As many of you may well know, Nicolas Maduro, the dictator of Venezuela, was inaugurated for a second six-year term mid-January. Then, on January 21st, there was a military revolt in Caracas. Hours later, the revolt was quashed and Maduro remains in power.

It’s a situation that’s been escalating for months. In July of 2018, US President Donald Trump repeatedly suggested to top White House aides a military invasion of Venezuela. Of course, military leaders rejected the idea and convinced him otherwise, citing not just the jungle conditions of the South American country, but also the optics of invading another oil-rich country on a continent where Americans are already not trusted. There was also concerns that many would liken to Vietnam and Cuba, which the US has invaded in the past (technically, Cuba was invaded by exiles backed by the US), and which Venezuela joins them in having jungles and a Communist government (not mention speaking the same language as they do in Cuba and Panama, which was also invaded).

After the death of Venezuela’s former president Hugo Chavez, Venezuela’s economy started to go downhill.

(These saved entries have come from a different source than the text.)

-- ==== Sys2Proof/Machine/Volume.lean ====
section
/-! DEFINITION. The volume arithmetic of the Metering Engine (chapter 1), in exact integers with the rounding each rule
names. -/

namespace Sys2Proof.Machine

open Sys2Proof

/-- R7: a difference modulo 65 536. -/
def wrapDelta (now before : Half) : Nat := (now - before).toNat

/-- R8: q = floor(6×10^8 × d / (K × e)), litres per minute. -/
def flowRate (k d e : Nat) : Nat := 600000000 * d / (k * e)

/-- R10: a sample has a pulse mismatch when |d − dB| > max(2, floor(d / 1000)). -/
def pulseMismatch (d dB : Nat) : Bool := decide (max 2 (d / 1000) < max d dB - min d dB)

/-- R11: the meter factor of a rate, from a curve with ascending rates. An empty curve, which no record holds, gives 0. -/
def meterFactor : List CurvePoint → Nat → Nat
  | [], _ => 0
  | [p], _ => p.mf
  | p :: r :: t, q =>
    if q ≤ p.q then p.mf
    else if q < r.q then
      ((p.mf : Int) + roundHalfAway (((r.mf : Int) - (p.mf : Int)) * ((q : Int) - (p.q : Int))) (r.q - p.q)).toNat
    else meterFactor (r :: t) q

/-- R12: the gross increment and the new gross residue. -/
def grossIncrement (k d mf residue : Nat) : Nat × Nat :=
  let n := d * 10000 * mf + residue
  (n / k, n % k)

/-- R15: the VCF before its clamp. -/
def rawVcf (alpha : Nat) (t : Int) : Int :=
  let f := roundHalfAway ((alpha : Int) * (t - 1500)) 100
  1000000 - f + (roundHalfUp (f.natAbs * f.natAbs) 2000000 : Nat)

/-- R15: the VCF applied, within 950 000..1 050 000. -/
def vcfOf (alpha : Nat) (t : Int) : Nat :=
  let v := rawVcf alpha t
  if v < 950000 then 950000 else if 1050000 < v then 1050000 else v.toNat

/-- R15: whether the clamp applies. -/
def vcfClamped (alpha : Nat) (t : Int) : Bool := decide (rawVcf alpha t < 950000) || decide (1050000 < rawVcf alpha t)

/-- R16: the net increment and the new net residue. -/
def netIncrement (dVg vcf residue : Nat) : Nat × Nat :=
  let m := dVg * vcf + residue
  (m / 1000000, m % 1000000)

/-- R52: the volume of a completed shot, floor(p × 10^9 / K_add) µL. -/
def shotVolume (pulses kAdd : Nat) : Nat := pulses * 1000000000 / kAdd

/-- R56: whether a window of W shots of size S fails at tolerance T with volume V. -/
def windowFails (v w s t : Nat) : Bool :=
  let e := w * s * 100
  decide (t * w * s * 100 < (max v e - min v e) * 100)

/-- R61: the required additive, gross × D / 10^6 rounded half up. -/
def requiredAdditive (gross dose : Nat) : Nat := roundHalfUp (gross * dose) 1000000

/-- R105: net microlitres as litres, rounded half up. -/
def netLitres (net : Nat) : Nat := (net + 500000) / 1000000

/-- R130: microlitres as decilitres, rounded half up. -/
def decilitres (ul : Nat) : Nat := (ul + 50000) / 100000

/-! ### Batch volumes (R28) -/

/-- R28: V, the delivered volume in the batch's basis. -/
def Batch.volume (b : Batch) : Nat :=
  match b.basis with
  | .gross => b.delivered.gross
  | .net => b.delivered.net

/-- R28: P in microlitres. -/
def Batch.presetUl (b : Batch) : Nat := b.preset * 1000000

/-- R28: the phase test after a sample, in the order of the rule; `ca` is the close-ahead in mL. -/
def nextPhase (b : Batch) (ca : Nat) : Phase :=
  let left : Int := (b.presetUl : Int) - (b.volume : Int)
  if left ≤ ((ca * 1000 : Nat) : Int) then .closeWait
  else match b.phase with
    | .start =>
      if b.startVol * 1000000 ≤ b.volume then
        (if left ≤ ((b.taperVol * 1000000 : Nat) : Int) then .taper else .full)
      else .start
    | .full => if left ≤ ((b.taperVol * 1000000 : Nat) : Int) then .taper else .full
    | p => p

/-- R40: the overrun a batch teaches, in mL, at most 40 000. -/
def overrunMl (v vClose : Nat) : Nat := min 40000 ((v - vClose) / 1000)

/-- R40: the ring with an overrun as its newest entry. -/
def Ring.push (r : Ring) (x : Nat) : Ring := ⟨r.e1, r.e2, r.e3, x⟩

/-- R40: the close-ahead of a ring. -/
def Ring.average (r : Ring) : Nat := (r.e0 + r.e1 + r.e2 + r.e3) / 4

/-- Table 2-4, R29: the stage a batch commands. -/
def Batch.commanded (b : Batch) : Stage :=
  match b.phase with
  | .start | .taper => .low
  | .full => if b.throttle then .low else .high
  | .closeWait | .interrupted | .ended => .closed

/-- The commanded stage of an arm (Table 2-1). -/
def ArmCtl.commanded (c : ArmCtl) : Stage :=
  match c.batch with
  | none => .closed
  | some b => b.commanded

/-- START, FULL or TAPER. -/
def Phase.flowing : Phase → Bool
  | .start | .full | .taper => true
  | .closeWait | .interrupted | .ended => false

/-- Whether the arm's batch is in START, FULL or TAPER. -/
def ArmCtl.flowing (c : ArmCtl) : Bool :=
  match c.batch with
  | none => false
  | some b => b.phase.flowing

end Sys2Proof.Machine
end

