-- ==== Sys2Proof/Machine/Dosing.lean ====
section
/-! DEFINITION. The Dosing Unit (chapter 3), with the batch stop that a failed window asks of the Arm Controller (R30,
R57, R58). -/

namespace Sys2Proof.Machine

open Sys2Proof

/-! ### Finding dosing records -/

/-- Whether a batch is the one a dosing reference names. -/
def Batch.isRef (r : DoseRef) (b : Batch) : Bool := b.arm == r.arm && b.line == r.line

/-- Whether the reference's batch is the open batch of its arm. -/
def Device.refOpen (d : Device) (r : DoseRef) : Bool :=
  match (d.arm r.arm).batch with
  | some b => b.isRef r
  | none => false

/-- The batch a dosing reference names: the arm's open one, or one on a bay's ended-batch list (R45). -/
def Device.doseBatch (d : Device) (r : DoseRef) : Option Batch :=
  if d.refOpen r then (d.arm r.arm).batch
  else allBays.findSome? fun b => (d.bay b).ended.find? (Batch.isRef r)

/-- The part with the referenced batch changed, open or ended. -/
def Device.onDoseBatch (d : Device) (r : DoseRef) (f : Batch → Batch) : Device :=
  if d.refOpen r then d.onBatch r.arm f
  else allBays.foldl (fun d b =>
    d.onBay b fun y => { y with ended := y.ended.map fun x => if x.isRef r then f x else x }) d

/-- A batch with the dosing record of recipe line `k` changed. -/
def Batch.onDose (b : Batch) (k : Nat) (f : Dosing → Dosing) : Batch :=
  { b with dosing := b.dosing.map fun x => if x.recipe == k then f x else x }

/-- The part with the referenced dosing record changed. -/
def Device.onDose (d : Device) (r : DoseRef) (f : Dosing → Dosing) : Device :=
  d.onDoseBatch r fun b => b.onDose r.recipe f

/-- The referenced dosing record. -/
def Device.dose (d : Device) (r : DoseRef) : Option Dosing :=
  (d.doseBatch r).bind fun b => b.dosing.find? fun x => x.recipe == r.recipe

/-- The references of the DOSED records of an arm's open batch, in recipe-line order. -/
def Device.openRefs (d : Device) (a : ArmId) : List DoseRef :=
  match (d.arm a).batch with
  | none => []
  | some b => (b.dosing.filter Dosing.dosed).map fun x => ⟨a, b.line, x.recipe⟩

/-- The references of the DOSED records of the batches on the bays' ended-batch lists. -/
def Device.endedRefs (d : Device) : List DoseRef :=
  (allBays.map fun b => ((d.bay b).ended.map fun t =>
    (t.dosing.filter Dosing.dosed).map fun x => DoseRef.mk t.arm t.line x.recipe).flatten).flatten

/-- The references of every DOSED record (R45), in the order in which they are counted at a latch or a fault (R55, R59): the
open batches in ascending arm number, then the ended ones as the bays list them. The rules give no order
(notes/assumptions/48.md). -/
def Device.doseRefs (d : Device) : List DoseRef := (allArms.map d.openRefs).flatten ++ d.endedRefs

/-- The references of every DOSED record that names the injector, ended batches' records among them (R43). -/
def Device.refsOn (d : Device) (c : Chan) : List DoseRef :=
  d.doseRefs.filter fun r =>
    match d.dose r with
    | some x => x.injector == some c
    | none => false

/-- Whether the injector's standing offer is for this record. -/
def Injector.offers (i : Injector) (r : DoseRef) : Bool :=
  match i.offer with
  | some o => o.ref == r
  | none => false

/-- The number of a record's pending shots that stand under an offer, 0 or 1. -/
def Device.underOffer (d : Device) (r : DoseRef) : Nat :=
  match d.dose r with
  | none => 0
  | some x =>
    match x.injector with
    | none => 0
    | some c => if (d.inj c).offers r then 1 else 0

/-- A standing offer of this arm's batch given a fate, unless it has been cancelled at close before. A shot that was to be
missed is cancelled at close when its batch closes or ends before the answer (notes/assumptions/21.md). -/
def Injector.fateFor (i : Injector) (pick : DoseRef → Bool) (f : OfferFate) : Injector :=
  match i.offer with
  | none => i
  | some o =>
    if pick o.ref && o.fate != .cancelled then { i with offer := some { o with fate := f } } else i

/-- Every channel's standing offer given a fate where its record is picked. -/
def Device.setFates (d : Device) (pick : DoseRef → Bool) (f : OfferFate) : Device :=
  allSixteen.foldl (fun d c => d.onInj c fun i => i.fateFor pick f) d

/-! ### Throttle (R47) -/

/-- Whether every DOSED record of a batch has no shot pending. -/
def Batch.noPending (b : Batch) : Bool := b.dosing.all fun x => !x.dosed || x.pending == 0

/-- R47: the throttle mark is cleared when no DOSED record of the batch has a shot pending. -/
def Batch.throttleClear (b : Batch) : Batch := if b.throttle && b.noPending then { b with throttle := false } else b

/-- R47: the throttle mark of the referenced batch, open or ended, after a fall of its pending shots. -/
def Device.throttleClear (d : Device) (r : DoseRef) : Device := d.onDoseBatch r Batch.throttleClear

/-! ### Close commanded and stop (R58, R30) -/

/-- R58: a record's close mark set and its pending shots cancelled at close, but for one under a standing offer. -/
def Dosing.cancelPending (x : Dosing) (mark : Bool) (offered : Nat) : Dosing :=
  let stay := min offered x.pending
  { x with closeMark := mark || x.closeMark, cancelled := x.cancelled + (x.pending - stay), pending := stay }

/-- R61: what the records of an ended batch still have pending is cancelled at close. -/
def Batch.cancelLeft (b : Batch) : Batch :=
  Batch.throttleClear { b with dosing := b.dosing.map fun x => x.cancelPending false 0 }

/-- R58, R61: the pending shots of an arm's open batch are cancelled at close; `mark` sets the close marks too. -/
def Device.cancelPendings (d : Device) (a : ArmId) (mark : Bool) : Device :=
  let d1 := (d.openRefs a).foldl (fun e r => e.onDose r fun x => x.cancelPending mark (d.underOffer r)) d
  match (d.arm a).batch with
  | none => d1
  | some b => (d1.setFates (fun r => r.arm == a && r.line == b.line) .cancelled).onBatch a Batch.throttleClear

/-- R30: a batch in START, FULL or TAPER passes to CLOSE_WAIT with a STOP snapshot; DU is told that the close is
commanded. -/
def Device.stopBatch (d : Device) (a : ArmId) : Device :=
  match (d.arm a).batch with
  | none => d
  | some b =>
    if b.phase.flowing then
      let d1 := d.onArm a fun c =>
        { c with zeroFlow := 0, batch := some { b with phase := .closeWait, snapshot := some (b.volume, .stop) } }
      d1.cancelPendings a true
    else d

/-! ### Windows (section 3.7) -/

/-- R57: a failed window: ADDITIVE_FAULT on the batch, an INJECTOR notice, and for a STOP line the stop of its open
batch. V_w travels in four octets, its low ones (DESIGN CHOICE; notes/assumptions/64.md). -/
def Device.failWindow (d : Device) (r : DoseRef) (c : Chan) (action : FaultAction) (v expected : Nat) : Device :=
  let d1 := d.onDoseBatch r fun b => { b with flags := { b.flags with additiveFault := true } }
  let d2 := d1.injNotice c 2 [octets 1 r.arm.val, octets 1 r.recipe, octets 4 v, octets 4 expected]
  match action with
  | .stop => if d2.refOpen r then d2.stopBatch r.arm else d2
  | .flag => d2

/-- R56: when a record's window count reaches W, the window is checked and the next one begins. -/
def Device.checkWindow (d : Device) (r : DoseRef) : Device :=
  match d.dose r with
  | none => d
  | some x =>
    match x.injector with
    | none => d
    | some c =>
      match d.injRec c with
      | none => d
      | some j =>
        if j.window ≤ x.winCount then
          let d1 := d.onDose r fun y => { y with winCount := 0, winVol := 0 }
          if windowFails x.winVol j.window j.shot j.tolerance then
            d1.failWindow r c x.action x.winVol (j.window * j.shot * 100)
          else d1
        else d

/-- A shot of a record counted missed, with DOSE_SHORTFALL on its batch when `short` says so. -/
def Device.missShot (d : Device) (r : DoseRef) (short : Bool) : Device :=
  let d1 := d.onDoseBatch r fun b =>
    let b1 := b.onDose r.recipe fun x => { x with missed := x.missed + 1, winCount := x.winCount + 1 }
    if short then { b1 with flags := { b1.flags with doseShortfall := true } } else b1
  d1.checkWindow r

/-- `n` shots of a record counted missed with DOSE_SHORTFALL. -/
def Device.missShots : Nat → DoseRef → Device → Device
  | 0, _, d => d
  | n + 1, r, d => Device.missShots n r (d.missShot r true)

/-- R55, R59: every pending shot of these records is counted missed, but for one under a standing offer, whose answer
settles it. The pending counts fall together before any window is checked. -/
def Device.missPendings (d : Device) (l : List DoseRef) : Device :=
  let counts := l.map fun r =>
    (r, ((d.dose r).map Dosing.pending).getD 0 - d.underOffer r)
  let d1 := counts.foldl (fun e rn => e.onDose rn.1 fun x => { x with pending := x.pending - rn.2 }) d
  let d2 := d1.setFates (fun r => l.contains r) .missed
  let d3 := counts.foldl (fun e rn => Device.missShots rn.2 rn.1 e) d2
  l.foldl Device.throttleClear d3

/-! ### Shots that fall due (section 3.4) -/

/-- Whether ESD or the power-fail warning is latched. -/
def Device.latched (d : Device) : Bool := d.lu.esd || d.lu.powerfail

/-- R46, Table 3-4: one shot of a record falls due and is settled by the first case that applies. -/
def Device.shotDue (d : Device) (r : DoseRef) (c : Chan) : Device :=
  match d.dose r with
  | none => d
  | some x =>
    if x.closeMark then d.onDose r fun y => { y with cancelled := y.cancelled + 1 }
    else if (d.inj c).state = .fault then d.missShot r true
    else if d.latched then d.missShot r true
    else if 2 ≤ x.pending then d.missShot r true
    else
      d.onDoseBatch r fun b =>
        let b1 := b.onDose r.recipe fun y => { y with pending := y.pending + 1 }
        if x.pending = 1 then { b1 with throttle := true } else b1

/-- `n` shots of a record fall due, one after another. -/
def Device.shotsDue : Nat → DoseRef → Chan → Device → Device
  | 0, _, _, d => d
  | n + 1, r, c, d => Device.shotsDue n r c (d.shotDue r c)

/-- R46: the accumulator's threshold, S × 10^8. -/
def InjectorRec.threshold (j : InjectorRec) : Nat := j.shot * 100000000

/-- R46: a DOSED record takes a gross increment, and a shot falls due for each threshold in its accumulator. -/
def Device.doseRecord (d : Device) (dVg : Nat) (r : DoseRef) : Device :=
  match d.dose r with
  | none => d
  | some x =>
    match x.injector with
    | none => d
    | some c =>
      match d.injRec c with
      | none => d
      | some j =>
        let acc := x.acc + dVg * x.dose
        Device.shotsDue (acc / j.threshold) r c (d.onDose r fun y => { y with acc := acc % j.threshold })

/-- R18, R46: DU takes a sample's gross increment for each DOSED record of the arm's open batch, one after the other in
recipe-line order: a STOP line whose window fails at the sample sets the close mark before the next line's due shots are
settled. R46 does not order the two (notes/assumptions/48.md). -/
def Device.doseSample (d : Device) (a : ArmId) (dVg : Nat) : Device :=
  if dVg = 0 then d else (d.openRefs a).foldl (fun e r => e.doseRecord dVg r) d

/-! ### Serving recipe lines (section 3.3, R45) -/

/-- The channel that serves an additive code at an arm at this moment, if any (the four conditions of section 3.3). -/
def Device.servedBy (d : Device) (a : ArmId) (code : Nat) : Option Chan :=
  match d.armRec a with
  | none => none
  | some r =>
    match r.additiveMap.find? fun e => e.1 == code with
    | none => none
    | some (_, c) =>
      match d.injRec c with
      | none => none
      | some j => if (d.inj c).state = .available && j.code == code && d.usable j.station .injector then some c else none

/-- R45, Table 3-3: the dosing record opened for a recipe line. -/
def Device.openDosing (d : Device) (a : ArmId) (k : Nat) (l : RecipeLine) : Dosing :=
  let c := d.servedBy a l.code
  let s := match c.bind d.injRec with
    | some j => j.shot
    | none => 0
  { dosed := c.isSome, recipe := k, code := l.code, dose := l.dose, action := l.action, injector := c,
    acc := s * 100000000 / 2, pending := 0, closeMark := false, winCount := 0, winVol := 0, completed := 0, missed := 0,
    cancelled := 0, delivered := 0, required := none }

/-- R45: the dosing records of a new batch, in recipe-line order from index `k`. -/
def Device.openDosings (d : Device) (a : ArmId) : Nat → List RecipeLine → List Dosing
  | _, [] => []
  | k, l :: t => d.openDosing a k l :: d.openDosings a (k + 1) t

/-- Section 3.3: whether a STOP line of a product cannot be served at the arm. -/
def Device.stopLineUnserved (d : Device) (a : ArmId) (l : List RecipeLine) : Bool :=
  l.any fun x => x.action == .stop && (d.servedBy a x.code).isNone

/-- Section 3.3: at a resume, whether a STOP line whose record is DOSED cannot be served. -/
def Device.resumeUnserved (d : Device) (b : Batch) : Bool :=
  b.dosing.any fun x => x.dosed && x.action == .stop && (d.servedBy b.arm x.code).isNone

/-- R60: the close marks of a resumed batch are cleared. -/
def Batch.clearMarks (b : Batch) : Batch := { b with dosing := b.dosing.map fun x => { x with closeMark := false } }

/-! ### Offers (section 3.5) -/

/-- R49: the DOSED records naming the injector with shots pending and the close mark clear, in ascending arm order. A record
names it until its bay's ended-batch list is emptied (R43), so an ended batch's record is among them. -/
def Device.eligible (d : Device) (c : Chan) : List DoseRef :=
  let l := (d.refsOn c).filter fun r =>
    match d.dose r with
    | some x => decide (0 < x.pending) && !x.closeMark
    | none => false
  (allArms.map fun a => l.filter fun r => r.arm == a).flatten

/-- R50: the arbiter's choice among eligible records; no service yet counts as service of the lower-numbered arm. A
last-served arm that is neither of the two leaves the lower-numbered one first: R50 does not say which
(notes/assumptions/41.md). -/
def arbitrate (last : Option ArmId) : List DoseRef → Option DoseRef
  | [] => none
  | [r] => some r
  | r :: s :: _ => if last.getD r.arm = r.arm then some s else some r
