/-- R144, section 11.2: whether a frame at loop-in is the return of the outstanding sweep, by its mark, its index and its
check alone. So a late frame of a sweep of index 0 that a reset abandoned is taken as the return of the first sweep when that
one is out, though R160 says that it does not match (notes/assumptions/57.md). -/
def headerMatches (s : Sweep) (f : List Byte) : Bool :=
  octetAt f 0 == 0x5A#8 && (octetAt f 1).toNat % 16 == s.index.val && crc8 (f.take 3) == octetAt f 3

/-- Eight octets of a frame from an offset. -/
def slice (f : List Byte) (off n : Nat) : List Byte := (f.drop off).take n

/-- R148: the slots of a returned sweep, from the one at offset `off`, each taken whole. -/
def Device.slotReturns (w : Sweep) (f : List Byte) : List Addr → Nat → Device → Device
  | [], _, d => d
  | n :: t, off, d => Device.slotReturns w f t (off + 8) (d.event fun x => x.slotReturn w n (slice f off 8))

/-- R145: a sweep returns: the count is 0, and a broken loop is restored. -/
def Device.loopReturned (d : Device) : Device :=
  let d1 := d.onLm fun l => { l with outstanding := none, timeouts := 0, broken := false }
  if d.lm.broken then d1.loopNotice 4 else d1

/-- R144: the outstanding sweep returns: its slots, the end of its round, its event slot and its inbound segment. -/
def Device.sweepBack (d : Device) (s : Sweep) (f : List Byte) : Device :=
  let ev := 4 + 8 * s.slots.length
  let d1 := Device.slotReturns s f s.slots 4 d.loopReturned
  let d2 := if s.index = 15 then d1.roundEnd else d1
  let d3 := d2.event fun x => x.eventSlot (slice f ev 8)
  d3.onMp fun m => m.inbound (slice f (ev + 24) 16)

/-- R145: a sweep times out: the count rises, and at 3 the loop is marked broken. -/
def Device.loopTimedOut (d : Device) : Device :=
  let n := min 3 (d.lm.timeouts + 1)
  let d1 := d.onLm fun l => { l with outstanding := none, timeouts := n }
  if n = 3 ∧ d.lm.timeouts < 3 then (d1.onLm fun l => { l with broken := true }).loopNotice 3 else d1

/-- R144: the sweep timeout expires: every slot is missing, the event slot counts as empty, the segments are lost. The loop
broken is reported before the missing slots are taken (DESIGN CHOICE; notes/assumptions/75.md). -/
def Device.sweepTimedOut (d : Device) (s : Sweep) : Device :=
  let d1 := s.slots.foldl (fun e n => e.event fun x => x.slotMissing s n) d.loopTimedOut
  let d2 := if s.index = 15 then d1.roundEnd else d1
  (d2.setClear true).onMp Mp.lost

end Sys2Proof.Machine
end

Then, it collapsed, with it’s currency, the Bolivar (named after Simon Bolivar), becoming essentially worthless.

Since then, Venezuela has endured starvation, widespread unrest and protests, and the previously mentioned economic depression. It also went through a helicopter attack on it’s Supreme Court, an explosion during a military parade, and most recently, a failed revolution.

After the failed coup, opposition leader Juan Guaidó declared himself interim president of Venezuela. He has been recognized as acting president by numerous heads of state, including US President Donald Trump and Argentina’s President Mauricio Macri. In Macri’s statement (according to Argentine newspaper La Nacion), he called Maduro a “disgrace upon democracy” and that the ”community has realized that Maduro is a dictator who looks to perpetuate his power with false elections”.

Compartimos la preocupacion por venezolanos. Condenamos a la dictadura de Nicolas Maduro. Es una burla a la democracia, un intento de victimizacion de quien es en realidad el victimario. La comunidad ya se dio cuenta: Maduro es un dictador que busca perpetuarse en el poder con elecciones ficticias

Mauricio Macri, the President of Argentina

Argentina (one of the largest recipients of Venezuelan migrants) was joined by Brazil, as newly elected President Jair Bolsonaro also condemned the Maduro regime.

Later on, after Maduro’s government gave the order to expel all American diplomats (they had 72 hours at the time of the order, which was on January 24) from the Venezuelan capital of Caracas, US Secretary of State Mike Pompeo said that the Trump administration does not recognize “former president” Maduro’s authority and as such will not leave the embassy.

Afterwards, Maduro responded by saying that he would withdraw all embassy and consulate staff from the United States. He remarked “since when do we pick our presidents in Washington?”, hoping to inspire anti-American sentiment in Venezuela. It did not result in any anti-American “Yankee” sentiment, but instead intensified the protests already occurring in the country.

The present situation does not have a foreseeable conclusion, so only time will tell as to the fate of Venezuela.